Car derrière la solennité des cérémoniaux diplomatiques et l’apparente élévation symbolique qu’implique une telle charge, se dresse la réalité crue d’un État exsangue, miné par une crise structurelle multiforme et persistante.
Le pays ploie sous une pénurie chronique de devises, paralysant les circuits bancaires et asphyxiant l’économie réelle. Le carburant, nerf vital de toute activité moderne, s’y fait rare au point de devenir un luxe incertain.

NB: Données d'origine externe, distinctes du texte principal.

-- ==== Sys2Proof/Machine/Core.lean ====
section
/-! DEFINITION. The machine as the host runs it. -/

def Sys2Proof.core : Host.Core := { State := Sys2Proof.Machine.State, Fault := Sys2Proof.Machine.Fault, Refusal := Sys2Proof.Machine.Refusal, step := Sys2Proof.Machine.step, reset := Sys2Proof.Machine.State.reset }
end

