-- ==== Sys2Proof/Certificates/Slice0/Obligations.lean ====
section
/-! DEFINITION. The statements about the block, for the provers. -/

open Sys2Proof Sys2Proof.Machine

/-- R81 to R86: an epoch pulse that ARM_EPOCH armed sets the beat count to HUB_FT_LOAD and the time base to ACQUIRING; one more than one
beat from its place sets EPOCH_MISS; a lost source takes LOCKED to HOLDOVER with REF_LOST; HOLDOVER that lasts 1,250,000 beats, and an
error above 64 ns, take the time base to UNLOCKED; a run of 125,000 good beats takes ACQUIRING to LOCKED; a source that returns within 64
ns takes HOLDOVER to LOCKED; and while a partition runs an error slewed to within 64 ns of a source that is present takes UNLOCKED to
ACQUIRING. -/
def Obligations.TimeBaseEventsMoveTheState : Prop :=
  (∀ (s : State) (ps : Int), s.flag Fld.HUB_FT_CTL_ARM_EPOCH = true → s.fld Fld.HUB_FT_CTL_SOURCE = 1 → s.anyPartRuns = false → ∃ t, exec
    (.epochPulse ps) s = .next t ∧ t.ft = s.fld Fld.HUB_FT_LOAD_VALUE ∧ t.tbState = tbAcquiring ∧ t.flag Fld.HUB_FT_CTL_ARM_EPOCH = false
    ∧ t.flag Fld.HUB_FT_STATUS_STEPPED = true ∧ t.time.phase = 0 ∧ MemoryKept s t)
  ∧ (∀ (s : State) (ps : Int) (l : Nat), s.flag Fld.HUB_FT_CTL_ARM_EPOCH = false → s.fld Fld.HUB_FT_CTL_SOURCE = 1 → s.time.loaded = some
    l → 1 < (((s.ft : Int) - l) % epochBeats).toNat → (((s.ft : Int) - l) % epochBeats).toNat < epochBeats - 1 → exec (.epochPulse ps) s =
    .next (s.raise Fld.HUB_FT_STATUS_EPOCH_MISS).mirror)
  ∧ (∀ (s : State), s.fld Fld.HUB_FT_CTL_SOURCE = 1 → s.tbState = tbLocked → ∃ t, exec .ref10mEdgeLoss s = .next t ∧ t.tbState =
    tbHoldover ∧ t.flag Fld.HUB_FT_STATUS_REF_LOST = true ∧ t.time.since = s.ft ∧ t.ft = s.ft ∧ MemoryKept s t)
  ∧ (∀ (s : State), s.fld Fld.HUB_FT_CTL_SOURCE = 2 → s.tbState = tbLocked → ∃ t, exec .ptpSyncLoss s = .next t ∧ t.tbState = tbHoldover ∧
    t.flag Fld.HUB_FT_STATUS_REF_LOST = true ∧ t.time.since = s.ft ∧ t.ft = s.ft ∧ MemoryKept s t)
  ∧ (∀ (s : State), s.tbState = tbHoldover → s.time.since + 1250000 ≤ s.ft → s.anyPartRuns = true → ∃ t, exec .holdoverTimeout s = .next t
    ∧ t.tbState = tbUnlocked ∧ t.ft = s.ft ∧ MemoryKept s t)
  ∧ (∀ (s : State) (ps : Int), 64000 < ps.natAbs → s.tbState ≠ tbUnlocked → s.anyPartRuns = true → ∃ t, exec (.phaseErrorExceeded ps) s =
    .next t ∧ t.tbState = tbUnlocked ∧ t.time.phase = ps * 25 ∧ t.ft = s.ft ∧ MemoryKept s t)
  ∧ (∀ (s : State), s.tbState = tbAcquiring → 125000 ≤ s.time.good → exec .lockAchieved s = .next (s.setFld Fld.HUB_FT_STATUS_STATE 0
    tbLocked).mirror)
  ∧ (∀ (s : State) (ps : Int), s.tbState = tbHoldover → ps.natAbs ≤ 64000 → ∃ t, exec (.sourceReturn ps) s = .next t ∧ t.tbState =
    tbLocked ∧ t.time.phase = ps * 25 ∧ t.time.present = true ∧ t.ft = s.ft ∧ MemoryKept s t)
  ∧ (∀ (s : State) (ps : Int), s.tbState = tbUnlocked → s.anyPartRuns = true → s.fld Fld.HUB_FT_CTL_SOURCE ≠ 0 → s.time.present = true →
    ps.natAbs ≤ 64000 → ∃ t, exec (.slewConverged ps) s = .next t ∧ t.tbState = tbAcquiring ∧ t.fld Fld.HUB_FT_STATUS_SOURCE_IN_USE =
    s.fld Fld.HUB_FT_CTL_SOURCE ∧ t.ft = s.ft ∧ MemoryKept s t)
  ∧ (∀ (s : State) (ps : Int), exec (.epochPulse ps) s = .next ((s.epochPulse ps)).mirror)
  ∧ (∀ (s : State), exec .ref10mEdgeLoss s = .next ((if s.fld Fld.HUB_FT_CTL_SOURCE = 1 then s.sourceLost else s)).mirror)
  ∧ (∀ (s : State), exec .ptpSyncLoss s = .next ((if s.fld Fld.HUB_FT_CTL_SOURCE = 2 then s.sourceLost else s)).mirror)
  ∧ (∀ (s : State), exec .holdoverTimeout s = .next (s.holdoverTimeout).mirror)
  ∧ (∀ (s : State) (ps : Int), exec (.phaseErrorExceeded ps) s = .next ((s.measure (ps * 25))).mirror)
  ∧ (∀ (s : State), exec .lockAchieved s = .next (s.lockAchieved).mirror)
  ∧ (∀ (s : State) (ps : Int), exec (.sourceReturn ps) s = .next ((s.sourceReturn ps)).mirror)
  ∧ (∀ (s : State) (ps : Int), exec (.slewConverged ps) s = .next ((s.slewConverged ps)).mirror)
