/-- Every operand is in range. -/
def instrOk : Instr → Bool
  | .beat => true
  | .epochPulse _ => true
  | .armEpoch rq w => requesterOk rq && wordOk w
  | .ftSourceWrite rq w => requesterOk rq && wordOk w
  | .ptpMessage port _ _ => ethPortOk port
  | .ref10mEdgeLoss => true
  | .ptpSyncLoss => true
  | .holdoverTimeout => true
  | .phaseErrorExceeded _ => true
  | .lockAchieved => true
  | .sourceReturn _ => true
  | .slewConverged _ => true
  | .slotInstance circ slot => circOk circ && instOk slot
  | .slipLimitReached circ => circOk circ
  | .creditReturn circ => circOk circ
  | .auditSnap rq w => requesterOk rq && wordOk w
  | .auditLatch => true
  | .simgLoad rq => requesterOk rq
  | .simgAbort rq => requesterOk rq
  | .simgPropose rq => requesterOk rq
  | .noticePropose port n => portOk port && noticeOk n
  | .solsticeQuiesced => true
  | .solsticeAcceptDeadline => true
  | .noticeAccept port n => portOk port && noticeOk n
  | .noticeRefuse port n => portOk port && noticeOk n
  | .noticeCommit port n => portOk port && noticeOk n
  | .noticeAbort port n => portOk port && noticeOk n
  | .solsticeCutoff => true
  | .solsticeSwitch => true
  | .solsticePointerStore => true
  | .ringPoll c => ctxOk c
  | .commandStart c => ctxOk c
  | .nop c seq => ctxOk c && seqOk seq
  | .qcfg c seq => ctxOk c && seqOk seq
  | .qfree c seq => ctxOk c && seqOk seq
  | .launch c seq => ctxOk c && seqOk seq
  | .write c seq => ctxOk c && seqOk seq
  | .copy c seq => ctxOk c && seqOk seq
  | .order c seq => ctxOk c && seqOk seq
  | .complete c seq => ctxOk c && seqOk seq
  | .wait c seq => ctxOk c && seqOk seq
  | .waitPoll c seq => ctxOk c && seqOk seq
  | .timestamp c seq => ctxOk c && seqOk seq
  | .accessesCompleted c seq => ctxOk c && seqOk seq
  | .commandEnd c seq => ctxOk c && seqOk seq
  | .create rq c bits => requesterOk rq && ctxOk c && ctlOk bits
  | .preempt rq c bits => requesterOk rq && ctxOk c && ctlOk bits
  | .engineSave e => engineOk e
  | .preemptComplete c => ctxOk c
  | .saveSlotCopyOut e => engineOk e
  | .resume rq c bits => requesterOk rq && ctxOk c && ctlOk bits
  | .ctxEnd rq c bits => requesterOk rq && ctxOk c && ctlOk bits
  | .fenceDrainEnd d => domainOk d
  | .feederFire e => engineOk e
  | .engineFire e => engineOk e
  | .engineStep e => engineOk e
  | .drainFire e b => engineOk e && bankOk b
  | .drainComplete e => engineOk e
  | .histogramDelivery k c seq => coreOk k && ctxOk c && seqOk seq
  | .vectorFire k => coreOk k
  | .vend k => coreOk k
  | .vadd k => coreOk k
  | .vsub k => coreOk k
  | .vmul k => coreOk k
  | .vfma k => coreOk k
  | .vmin k => coreOk k
  | .vmax k => coreOk k
  | .vaddsat k => coreOk k
  | .vshr k => coreOk k
  | .vcmplt k => coreOk k
  | .vcmpeq k => coreOk k
  | .vsel k => coreOk k
  | .vcvt k => coreOk k
  | .vrcp k => coreOk k
  | .vrsqrt k => coreOk k
  | .vexp2 k => coreOk k
  | .vlog2 k => coreOk k
  | .vredadd k => coreOk k
  | .vredmax k => coreOk k
  | .vld k => coreOk k
  | .vldb k => coreOk k
  | .vst k => coreOk k
  | .moverFire k => coreOk k
  | .tileResolve k entry f => coreOk k && entryOk entry && seqOk f
  | .tileResolveRetry k entry f => coreOk k && entryOk entry && seqOk f
  | .tilePoisonedRead k entry f => coreOk k && entryOk entry && seqOk f
  | .stagerFire k entry f => coreOk k && entryOk entry && seqOk f
  | .stagerFlip k entry f => coreOk k && entryOk entry && seqOk f
  | .firingComplete k entry f => coreOk k && entryOk entry && seqOk f
  | .contributionArrive circ => circOk circ
  | .contributionApply ep => endpointOk ep
  | .sramEndpointAccess rq addr op => requesterOk rq && addrOk addr && memOpOk op
  | .llmScratchAccess rq addr op => requesterOk rq && addrOk addr && memOpOk op
  | .saveCfgWrite rq k v => requesterOk rq && coreOk k && wordOk v
  | .cpuLoad cpu addr size rd _ _ _ => cpuOk cpu && addrOk addr && sizeOk size && xregOk rd
  | .cpuStore cpu addr size value _ => cpuOk cpu && addrOk addr && sizeOk size && wordOk value
  | .cpuAmo cpu aop addr size value cmp rd _ _ _ => cpuOk cpu && aopOk aop && addrOk addr && atomSizeOk size && wordOk value && wordOk cmp && xregOk rd
  | .cpuLr cpu addr size rd _ _ => cpuOk cpu && addrOk addr && atomSizeOk size && xregOk rd
  | .cpuSc cpu addr size value rd _ _ => cpuOk cpu && addrOk addr && atomSizeOk size && wordOk value && xregOk rd
  | .cboFlush cpu addr => cpuOk cpu && addrOk addr
  | .cboClean cpu addr => cpuOk cpu && addrOk addr
  | .cboInval cpu addr => cpuOk cpu && addrOk addr
  | .cboZero cpu addr => cpuOk cpu && addrOk addr
  | .prefetch cpu addr _ => cpuOk cpu && addrOk addr
  | .fence cpu pred succ _ => cpuOk cpu && classesOk pred && classesOk succ
  | .fenceOrder cpu => cpuOk cpu
  | .fenceComplete cpu rd => cpuOk cpu && xregOk rd
  | .xtzfenceIllegal cpu word => cpuOk cpu && word32Ok word
  | .sfenceVma cpu => cpuOk cpu
  | .rdS m => msgOk m
  | .rdX m => msgOk m
  | .upg m => msgOk m
  | .ncRd m => msgOk m
  | .ncWr m => msgOk m
  | .ncWrP m => msgOk m
  | .ncAtom m => msgOk m
  | .zeroL m => msgOk m
  | .putM m => msgOk m
  | .putO m => msgOk m
  | .homeMemoryData line => lineOk line
  | .rspI m => msgOk m
  | .rspS m => msgOk m
  | .rspV m => msgOk m
  | .rspOd m => msgOk m
  | .rspSd m => msgOk m
  | .rspId m => msgOk m
  | .cmpAck m => msgOk m
  | .snpS m => msgOk m
  | .snpInv m => msgOk m
  | .snpRcl m => msgOk m
  | .dataS m => msgOk m
  | .dataE m => msgOk m
  | .dataM m => msgOk m
  | .gntM m => msgOk m
  | .cmpPut m => msgOk m
  | .ncCmp m => msgOk m
  | .ncData m => msgOk m
  | .coherentShareBeat ch => channelOk ch
  | .scrubRead ch => channelOk ch
  | .memTempSample ch temp => channelOk ch && byteOk temp
  | .refreshLevelApply ch => channelOk ch
  | .refreshFloorWrite rq ch v => requesterOk rq && channelOk ch && wordOk v
  | .llmWriteback stack => stackOk stack
  | .wayDisable slice way _ _ => sliceOk slice && wayOk way
  | .wayReenable rq slice mask => requesterOk rq && sliceOk slice && wayMaskOk mask
  | .llmZero rq die w => requesterOk rq && dieOk die && wordOk w
  | .tileFence rq p => requesterOk rq && partOk p
  | .translationMiss w => walkOk w
  | .pageWalk _ => true
  | .tlbi rq p w => requesterOk rq && partOk p && wordOk w
  | .tlbiDone p => partOk p
  | .fabricFrame port f => portOk port && frameOk f.raw f.ps
  | .pktAck port seq => portOk port && instOk seq
  | .pktRetry port seq => portOk port && instOk seq
  | .pktRetryTimeout port => portOk port
  | .vcCredit port vc n => portOk port && channelVcOk vc && instOk n
  | .circuitCredit port circ n => portOk port && circOk circ && byteOk n.1 && byteOk n.2.1 && wordOk n.2.2
  | .instAck port circ inst => portOk port && circOk circ && byteOk inst
  | .instNak port circ inst => portOk port && circOk circ && byteOk inst
  | .instanceAckTimeout circ => circOk circ
  | .packetRead port p => portOk port && packetOk p
  | .packetWrite port p => portOk port && packetOk p
  | .packetAtomic port p => portOk port && packetOk p
  | .packetData port p => portOk port && packetOk p
  | .packetAck port p => portOk port && packetOk p
  | .packetError port p => portOk port && packetOk p
  | .noticeLoss port n => portOk port && noticeOk n
  | .noticeMembership port n => portOk port && noticeOk n
  | .noticeAbortCircuits port n => portOk port && noticeOk n
  | .noticeReset port n => portOk port && noticeOk n
  | .noticeSend rq w => requesterOk rq && wordOk w
  | .retrain rq port => requesterOk rq && portOk port
  | .portDisable rq port _ => requesterOk rq && portOk port
  | .trainingComplete port module nport group => portOk port && moduleOk module && portOk nport && word32Ok group
  | .trainingTimeout port => portOk port
  | .portSilenceTimeout port => portOk port
  | .portBadFrameLimit port => portOk port
  | .trainingSequenceReceived port => portOk port
  | .coherentFlit link dir f => linkOk link && dirOk dir && decide (f.raw.length = 272) && f.errs.all (fun e => decide (e.1 < 272))
  | .flitResendTimeout link dir => linkOk link && dirOk dir
  | .tensorInstanceReceive link dir circ inst _ => linkOk link && dirOk dir && circOk circ && instOk inst
  | .linkInstAck link dir circ inst => linkOk link && dirOk dir && circOk circ && instOk inst
  | .linkInstNak link dir circ inst => linkOk link && dirOk dir && circOk circ && instOk inst
  | .linkSilenceTimeout link dir => linkOk link && dirOk dir
  | .linkRetryLimit link dir => linkOk link && dirOk dir
  | .linkResetIndication link => linkOk link
  | .clockFailure which => clockOk which
  | .hbmSelfRefreshConfirm n => dieOk n
  | .bar2Read off n => offsetOk off && barSizeOk n
  | .bar2Write off _ _ => offsetOk off
  | .bar0AccessError a => regOffOk a.off && decide (a.size ≤ 64) && wordOk a.value
  | .hostBar2Write rq w => requesterOk rq && wordOk w
  | .hostLinkDown => true
  | .perst => true
  | .flr => true
  | .bmeClear => true
  | .d3Entry => true
  | .detach rq => requesterOk rq
  | .attach rq => requesterOk rq
  | .hostCompletion _ code _ => completionOk code
  | .hostCompletionTimeout _ => true
  | .ethRxFrame port f => ethPortOk port && ethFrameOk f
  | .rdmaWrite port qp tag rkey va _ => ethPortOk port && qpOk qp && word32Ok tag.1 && word32Ok rkey && wordOk va
  | .rdmaRead port qp tag rkey va n => ethPortOk port && qpOk qp && word32Ok tag.1 && word32Ok rkey && wordOk va && word32Ok n
  | .rdmaAtomic port qp tag rkey va _ x cmp => ethPortOk port && qpOk qp && word32Ok tag.1 && word32Ok rkey && wordOk va && wordOk x && wordOk cmp
  | .congestionNotification port qp => ethPortOk port && qpOk qp
  | .rdmaAck circ => circOk circ
  | .qpRetryExhausted circ => circOk circ
  | .nvmeofCompletion addr _ _ => addrOk addr
  | .rwinCtlWrite rq win w => requesterOk rq && windowOk win && wordOk w
  | .txqTailWrite rq port q tail => requesterOk rq && ethPortOk port && ethQueueOk q && word32Ok tail
  | .capLoopSample _ _ => true
  | .activityUpdate _ _ => true
  | .thermalSample _ => true
  | .thermalTrip => true
  | .coolantSample _ => true
  | .boostUpdate => true
  | .droopDetect d => powerDieOk d
  | .droopRecover d => powerDieOk d
  | .droopLong d => powerDieOk d
  | .inputRangeTimeout => true
  | .capWrite rq v => requesterOk rq && wordOk v
  | .pldmTrayCap v => instOk v
  | .capApply => true
  | .powerModeWrite rq w => requesterOk rq && wordOk w
  | .powerModeApply => true
  | .rampWrite rq _ w => requesterOk rq && wordOk w
  | .powerModelClear rq => requesterOk rq
  | .engineHang e => engineOk e
  | .hangReset rq e => requesterOk rq && engineOk e
  | .replay rq p => requesterOk rq && partOk p
  | .suspectReplayComplete p => partOk p
  | .partitionReset rq p => requesterOk rq && partOk p
  | .contextEndTimeout c => ctxOk c
  | .recoveryTimeout p => partOk p
  | .partitionResetTimeout p => partOk p
  | .chipResetTimeout => true
  | .chipResetArm rq => requesterOk rq
  | .chipResetArmExpiry => true
  | .chipResetGo rq => requesterOk rq
  | .resetNAssert => true
  | .resetNRelease => true
  | .powerGood => true
  | .inputRise => true
  | .inputUndervoltage => true
  | .inputOvervoltage => true
  | .regulatorFail => true
  | .stageRom _ => true
  | .stageHold _ => true
  | .stageFirmware => true
  | .stageImage => true
  | .stageLinks _ _ => true
  | .stageValidate => true
  | .stageMemory _ => true
  | .stagePorts _ => true
  | .stageUp => true
  | .stageTimeout => true
  | .fetchSourceTimeout => true
  | .pldmComponent comp _ => componentOk comp
  | .fetchFirmware rq len => requesterOk rq && imageLenOk len
  | .fetchImage rq len => requesterOk rq && imageLenOk len
  | .fetchNextImage rq len => requesterOk rq && imageLenOk len
  | .leaveWinter rq => requesterOk rq
  | .otpProgram rq w => requesterOk rq && wordOk w
  | .spdmNegotiate _ _ => true
  | .spdmChallenge _ => true
  | .spdmGetMeasurements idx _ _ => byteOk idx
  | .pldmRequest _ => true
  | .cntSelWrite rq kind unit idx w => requesterOk rq && kindOk kind && coreOk unit && counterOk idx && wordOk w
  | .hubCntSelApply => true
  | .sampleTick => true
  | .dump rq w => requesterOk rq && wordOk w
  | .registerReadTimeout off => regOffOk off
  | .traceFrameFlush => true
  | .traceLinkDown => true
  | .registerWrite rq off size value => requesterOk rq && regOffOk off && regSizeWf size && wordOk value
  | .hostLinkUp speed width => byteOk speed && byteOk width
  | .ethLinkUp port => ethPortOk port
  | .ethLinkDown port => ethPortOk port
  | .traceLinkUp => true
  | .inputBelow10v => true
  | .otpProgrammingComplete _ => true
  | .simgLoadComplete => true
  | .fetchComplete => true
  | .dumpComplete => true
  | .cpuInterrupt cpu => cpuOk cpu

Les étalages, naguère modestement pourvus, offrent désormais le spectacle désolant du vide et de la privation.
A cette détresse matérielle s’ajoutent des coupures intempestives d’électricité, l’accès erratique voire inexistant à l’eau potable et l’effondrement de toute perspective de connectivité numérique digne de ce nom.
Dans un monde où l’information et la communication constituent l’ossature même du développement, une telle carence relève moins de l’accident que de la faillite systémique.
A la tête de cet État depuis juin 2020, Evariste Ndayishimiye n’a guère su ou voulu inscrire son action dans les règles élémentaires de l’art de gouverner. Loin de proposer une vision cohérente, structurée et exigeante, son exercice du pouvoir s’est trop souvent réfugié dans un populisme de circonstance, aux accents simplistes et aux promesses creuses.
La fabrication répétée de boucs émissaires, censés masquer l’absence de réformes substantielles, n’a convaincu ni les citoyens éprouvés ni les partenaires attentifs. Or, comment prétendre éclairer la marche du continent lorsque l’on peine à maintenir allumée la lampe vacillante de son propre foyer national ?
Une présidence sans substance : l’éphémère comme horizon politique
La présidence tournante d’une organisation continentale n’est pas, en soi, une panacée ; elle est une tribune, un amplificateur, parfois un miroir impitoyable. Elle exige non seulement une stature morale et politique, mais surtout une crédibilité forgée par l’exemplarité intérieure. En l’absence de cette assise, le mandat se réduit à un épisode protocolaire, privé de toute densité historique.
Le paradoxe est alors saisissant : comment un dirigeant incapable d’enrayer l’effondrement des services publics essentiels, de restaurer la confiance économique et de garantir les conditions minimales de la dignité sociale dans son propre pays, pourrait-il se muer en force de proposition crédible pour les défis colossaux du continent africain ?
Sécurité collective, intégration économique, souveraineté monétaire, transition énergétique, révolution numérique : autant de chantiers qui requièrent rigueur intellectuelle, constance stratégique et autorité morale.
Faute de ces qualités, cette présidence s’annonce comme un passage fugace, sans empreinte ni legs. Tel un éclair dans un ciel déjà saturé de promesses non tenues, elle illuminera brièvement la scène diplomatique avant de s’évanouir, laissant derrière elle le même silence qu’auparavant.
Telle une comète sans trajectoire durable, elle ne laissera ni trace institutionnelle, ni impulsion politique, ni mémoire collective digne de ce nom.
Ainsi, au lieu d’incarner un moment de rayonnement et de responsabilité partagée, cette séquence risque de consacrer une vérité plus sombre : celle d’un pouvoir qui confond exposition et leadership, et d’un État qui, avant de prétendre guider le continent, devrait d’urgence se reconstruire lui-même au cœur même de ses fondations nationales, au Burundi.